The full paper is available here.


For previous Roundtable coverage of Puerto Rico’s debt crisis, see “Puerto Rico Update: White House Weighs in with a Proposal,” “Puerto Rico Public Corporation Debt Enforcement and Recovery Act,” and “U.S. District Court Holds that Puerto Rico’s Recovery Act Is Unconstitutional.”

Restructuring Sovereign Debt after NML v. Argentina

By Lee C. Buchheit (Cleary Gottlieb Steen & Hamilton) and Mitu Gulati (Duke University School of Law)

 

The decade and a half of litigation that followed Argentina’s sovereign bond default in 2001 ended with a great disturbance in the Force. A new creditor weapon had been uncloaked: The prospect of a court injunction requiring the sovereign borrower to pay those creditors that decline to participate in a debt restructuring ratably with any payments made to those creditors that do provide the country with debt relief. For the first time holdouts succeeded in fashioning a weapon that could be used to injure their erstwhile fellow bondholders, not just the sovereign issuer. Is the availability of this new weapon limited to the aggravated facts of the Argentine default or has it now moved permanently into the creditors’ arsenal? Only time (and future judicial decisions) will tell. In the meantime, however, sovereigns will occasionally find themselves in financial distress and their debts will occasionally need to be restructured. Venezuela already casts this chilly shadow over the sovereign debt market. If, in a galaxy not too far away, sovereign debt workouts are to have any chance of an orderly completion, a method must be found to neutralize this new weapon.  Judging by the secondary market prices of different series of Venezuelan sovereign bonds, large amounts of money are being wagered that this cannot be done.

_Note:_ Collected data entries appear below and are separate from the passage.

-- ==== Sys2Proof/Laws/Membership.lean ====
section
/-! SUPPORT. What the tests on the member table and the join list say of the records. -/
namespace Sys2Proof.Machine

theorem Replica.evictTaken_iff (r : Replica) (sender v : Station) (count : Byte) :
    r.evictTaken sender v count = true
      ↔ v ≠ sender ∧ r.members[v].state ≠ .absent ∧ r.members[v].count = count := by
  have h : r.evictTaken sender v count = true
      ↔ v ≠ sender ∧ (r.record v).state ≠ .absent ∧ (r.record v).count = count := by
    simp [Replica.evictTaken, and_assoc]
  exact h

theorem Replica.refusalDue_iff (r : Replica) (j : Station) :
    (r.refusalDue j).isSome = true ↔ ∃ x, r.members[j].state = .refuseDue x := by
  have h : (r.refusalDue j).isSome = true ↔ ∃ x, (r.record j).state = .refuseDue x := by
    unfold Replica.refusalDue
    cases (r.record j).state <;> simp
  exact h

theorem Replica.headTaken_iff (r : Replica) (j : Station) :
    r.headTaken j = true ↔ r.joinList.head? = some j ∧ ∃ c, r.members[j].state = .joining false c := by
  have h : r.headTaken j = true ↔ r.joinList.head? = some j ∧ ∃ c, (r.record j).state = .joining false c := by
    unfold Replica.headTaken
    cases (r.record j).state with
    | joining headSent cursor => cases headSent <;> simp
    | absent => simp
    | refuseDue reason => simp
    | member => simp
  exact h

theorem Replica.dataTaken_iff (r : Replica) (j : Station) (start : Nat) :
    r.dataTaken j start = true ↔ r.joinList.head? = some j ∧ r.members[j].state = .joining true start := by
  have h : r.dataTaken j start = true ↔ r.joinList.head? = some j ∧ (r.record j).state = .joining true start := by
    simp [Replica.dataTaken]
  exact h

theorem SnapHead.agrees_iff (h : SnapHead) (sender : Station) :
    h.agrees sender = true
      ↔ h.members[sender].state = .member ∧ h.joinList.head? = some h.joiner
        ∧ ∃ c, h.members[h.joiner].state = .joining false c := by
  unfold SnapHead.agrees
  generalize h.members[sender].state = x
  generalize h.members[h.joiner].state = y
  cases y with
  | joining headSent cursor => cases headSent <;> simp
  | absent => simp
  | refuseDue reason => simp
  | member => simp

theorem Replica.namesOther_iff (r : Replica) (self : Station) :
    r.namesOther self = true ↔ ∃ v : Station, v ≠ self ∧ r.members[v].state ≠ .absent := by
  have h : r.namesOther self = true ↔ ∃ v : Station, v ≠ self ∧ (r.record v).state ≠ .absent := by
    simp [Replica.namesOther]
  exact h

theorem Replica.donor_eq_none_iff (r : Replica) :
    r.donor = none ↔ ∀ v : Station, r.members[v].state ≠ .member := by
  have h : r.donor = none ↔ ∀ v : Station, (r.record v).state ≠ .member := by
    simp [Replica.donor]
  exact h

theorem Replica.memberless_iff (r : Replica) :
    r.memberless = true ↔ r.fabric ≠ none ∧ ∀ v : Station, r.members[v].state ≠ .member := by
  rw [← Replica.donor_eq_none_iff]
  simp [Replica.memberless, Option.isSome_iff_ne_none]

@[simp] theorem RecordState.tag_eq_absent_iff (st : RecordState) : st.tag = .absent ↔ st = .absent := by
  cases st <;> simp [RecordState.tag]

/-- No record changes state when the replica is discarded exactly where every record is ABSENT. -/
theorem stateChanges_empty_iff (r : Replica) (p : Straps) :
    stateChanges r (emptyReplica p) = [] ↔ ∀ v : Station, r.members[v].state = .absent := by
  have h : stateChanges r (emptyReplica p) = [] ↔ ∀ v : Station, (r.record v).state = .absent := by
    have he : ∀ v : Station, ((emptyReplica p).record v).state = .absent := by
      intro v
      simp [Replica.record, emptyReplica, absentRecord]
    simp only [stateChanges, List.filterMap_eq_nil_iff]
    constructor
    · intro h v
      have := h v (List.mem_finRange v)
      rw [he v] at this
      by_contra hv
      have ht : (r.record v).state.tag ≠ RecordState.tag .absent := by
        rw [show RecordState.tag .absent = .absent from rfl, ne_eq, RecordState.tag_eq_absent_iff]
        exact hv
      simp [ht] at this
    · intro h v _
      rw [he v, h v]
      simp
  exact h

/-- An eviction test passes exactly where a third station's countdown is RUNNING. -/
theorem Monitor.thirdRunning_iff (m : Monitor) (self v : Station) :
    m.thirdRunning self v = true ↔ ∃ w : Station, w ≠ self ∧ w ≠ v ∧ m.countdowns[w].isRunning = true := by
  simp [Monitor.thirdRunning, and_assoc]

/-- No countdown of a station below v is due. -/
theorem Monitor.dueBelow_eq_false_iff (m : Monitor) (v : Nat) :
    m.dueBelow v = false ↔ ∀ w : Station, w.val < v → m.countdowns[w] ≠ .due := by
  simp [Monitor.dueBelow]

end Sys2Proof.Machine
end

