theorem witness_QueriesShowTheReplicaAndTheStation :
    let s := member 4 [4, 7]
    (Standing (withBuffer s .queryLock [1, 64]) .queryLock [1, 64] ∧ s.join.state ≠ .unconfigured
      ∧ lockSpace s.straps ≤ (64 : Byte).toNat ∧ (63 : Byte).toNat < lockSpace s.straps)
    ∧ Standing (withBuffer s .queryLock [1, 63]) .queryLock [1, 63]
    ∧ Standing (withBuffer s .queryMembers [1]) .queryMembers [1]
    ∧ (Standing (withBuffer State.reset .queryStation [1]) .queryStation [1]
      ∧ State.reset.ops.live.length ≤ 32 ∧ State.reset.ops.holds.length ≤ 64 ∧ State.reset.replica.poolUse ≤ 128) := by
  unfold Standing; decide +kernel

theorem witness_AckClearsTheNamedReasons :
    let s := { member 4 [4, 7] with port := { resetPort with attention := 7 } }
    (Standing (withBuffer s .ack [0x0F]) .ack [0x0F] ∧ s.join.state ≠ .unconfigured ∧ (0x0F : Byte) &&& 0xF0 = 0)
    ∧ (Standing (withBuffer s .ack [0x10]) .ack [0x10] ∧ (0x10 : Byte) &&& 0xF0 ≠ 0)
    ∧ (Standing (withBuffer State.reset .ack [1]) .ack [1] ∧ State.reset.join.state = .unconfigured) := by
  unfold Standing; decide +kernel

/-! ### Witnesses: invariants and encodings -/

/-- A step from a state that meets every invariant: SETUP right after reset, the other invariants' states alike. -/
def stepping : State := { withBuffer State.reset .setup [10, 3, 0x83] with pending := [.setup] }

theorem witness_step : step stepping = .next (after .setup { stepping with pending := [] }) := rfl

theorem witness_OperationsAndHoldsStaySound :
    (withLive (withHolds (member 4 [4, 7]) [⟨17, 2, .x, 8, false⟩]) [⟨0x21, .acquire (acq .onLine)⟩]).port.replies.length
        + 1 ≤ 32
      ∧ OperationsBounded stepping ∧ HoldsSound stepping
      ∧ HoldsSound (withHolds stepping [⟨17, 2, .x, 8, false⟩, ⟨17, 3, .s, 1, true⟩]) := by
  unfold OperationsBounded HoldsSound; decide +kernel

theorem witness_ApplyQueueStaysBounded :
    ApplyQueueBounded stepping ∧ ApplyQueueBounded (withQueue vetoing (List.replicate 3 (frame 5 .alive)))
      ∧ step { vetoing with pending := [.vetoSlotEnd false false true] }
          = .next (after (.vetoSlotEnd false false true) vetoing) :=
  ⟨by unfold ApplyQueueBounded; decide +kernel, by unfold ApplyQueueBounded; decide +kernel, rfl⟩

theorem holdsItem : (⟨[], [.claim 2 17 .x true], none, .nothing, false, none⟩ : Sched).holds (.lock .claim 2 17) = true := by
  decide

theorem witness_SchedulerStaysSound : SchedulerSound stepping.sched ∧ SchedulerSound sending.sched :=
  ⟨⟨by decide, nofun, nofun, nofun, nofun⟩,
    by decide +kernel, nofun, fun _ h => (by cases h; exact holdsItem), nofun, nofun⟩

theorem witness_LockTableStaysSound :
    stepping.replica.locks.length = lockSpace stepping.straps ∧ (∀ e ∈ lock9.replica.locks, EntrySound e)
      ∧ lock9.replica.locks.length = lockSpace lock9.straps ∧ OfEveryFrame EntriesSound lock9 := by
  refine ⟨by decide +kernel, fun e h => ?_, by decide +kernel, nofun, nofun, nofun⟩
  have all : lock9.replica.locks.all (fun e => e = ⟨.free, [], []⟩
      || e = ⟨.shared, [⟨2, 1⟩, ⟨5, 0⟩], [x 4 3, sh 1 2, sh 6 0, x 3 3]⟩) = true := by decide +kernel
  have := List.all_eq_true.mp all e h
  simp only [Bool.or_eq_true, decide_eq_true_eq] at this
  obtain rfl | rfl := this
  · exact ⟨⟨rfl, rfl⟩, by decide, by decide, by decide⟩
  · exact ⟨⟨by decide, by decide⟩, by decide, by decide, by decide⟩

theorem witness_MembershipStaysSound :
    JoinListSound (loading9 true 31 1).replica.members (loading9 true 31 1).replica.joinList
      ∧ (loading9 true 31 1).replica.fabric ≠ none ∧ OfEveryFrame HeadSound (loading9 true 31 1) := by
  refine ⟨by unfold JoinListSound; decide +kernel, by decide +kernel, nofun, nofun, nofun⟩

theorem witness_InsertedBitsComeOff : 1 ≤ 5 ∧ 5 ≤ 5 := by decide

/-- Lock 63 of 64; the head of Table 2-3; the entry of Table 5-6. -/
theorem witness_FramesDecodeAsSent :
    FixedFrame 64 (frame 4 (.claim 2 63 .x true)) ∧ SoundHead head9
      ∧ SoundData 64 63 [⟨63, ⟨.shared, [⟨1, 2⟩, ⟨6, 0⟩], [x 3 3, sh 0 5]⟩⟩] := by
  refine ⟨by show 63 < 64; decide, by unfold SoundHead JoinListSound; decide +kernel, by decide, by decide,
    fun k e h => ?_, fun e h => ?_, by decide⟩
  · match k, h with
    | 0, h => cases h; rfl
    | k + 1, h => simp at h
  · cases List.mem_singleton.mp h
    exact ⟨⟨⟨by decide, by decide⟩, by decide, by decide, by decide⟩, by decide⟩

end Sys2Proof.Tests
end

Argentina’s holdouts argued that they must be paid in full if Argentina wanted to make any payments to the creditors that accepted the country’s restructuring offers in 2005 and 2010. Those creditors had accepted a roughly 75 percent haircut in the value of their claims. But the holdouts were not offering to share with those old creditors any portion of a preferential recovery that the holdouts might be able to extract from Argentina. Why? Because the bonds that had been tendered in the restructurings of 2005 and 2010 had been canceled. The clause in those instruments that the holdouts now pointed to as the basis for their demand for a “ratable” payment whenever Argentina made a payment to its restructured lenders had been extinguished in the bonds previously held by those old lenders. So no contractual basis existed for the old creditors to assert a reciprocal claim against the holdouts.

It didn’t have to be this way. A future workout of New York law-governed sovereign bonds could be structured so that any bonds tendered by participating creditors are kept alive in a kind of deep freeze, available to assert a reciprocal claim against any holdouts who subsequently extract a preferential recovery from the sovereign issuer. The sauce that is flavorful for the goose thus becomes an equally suitable condiment for the gander.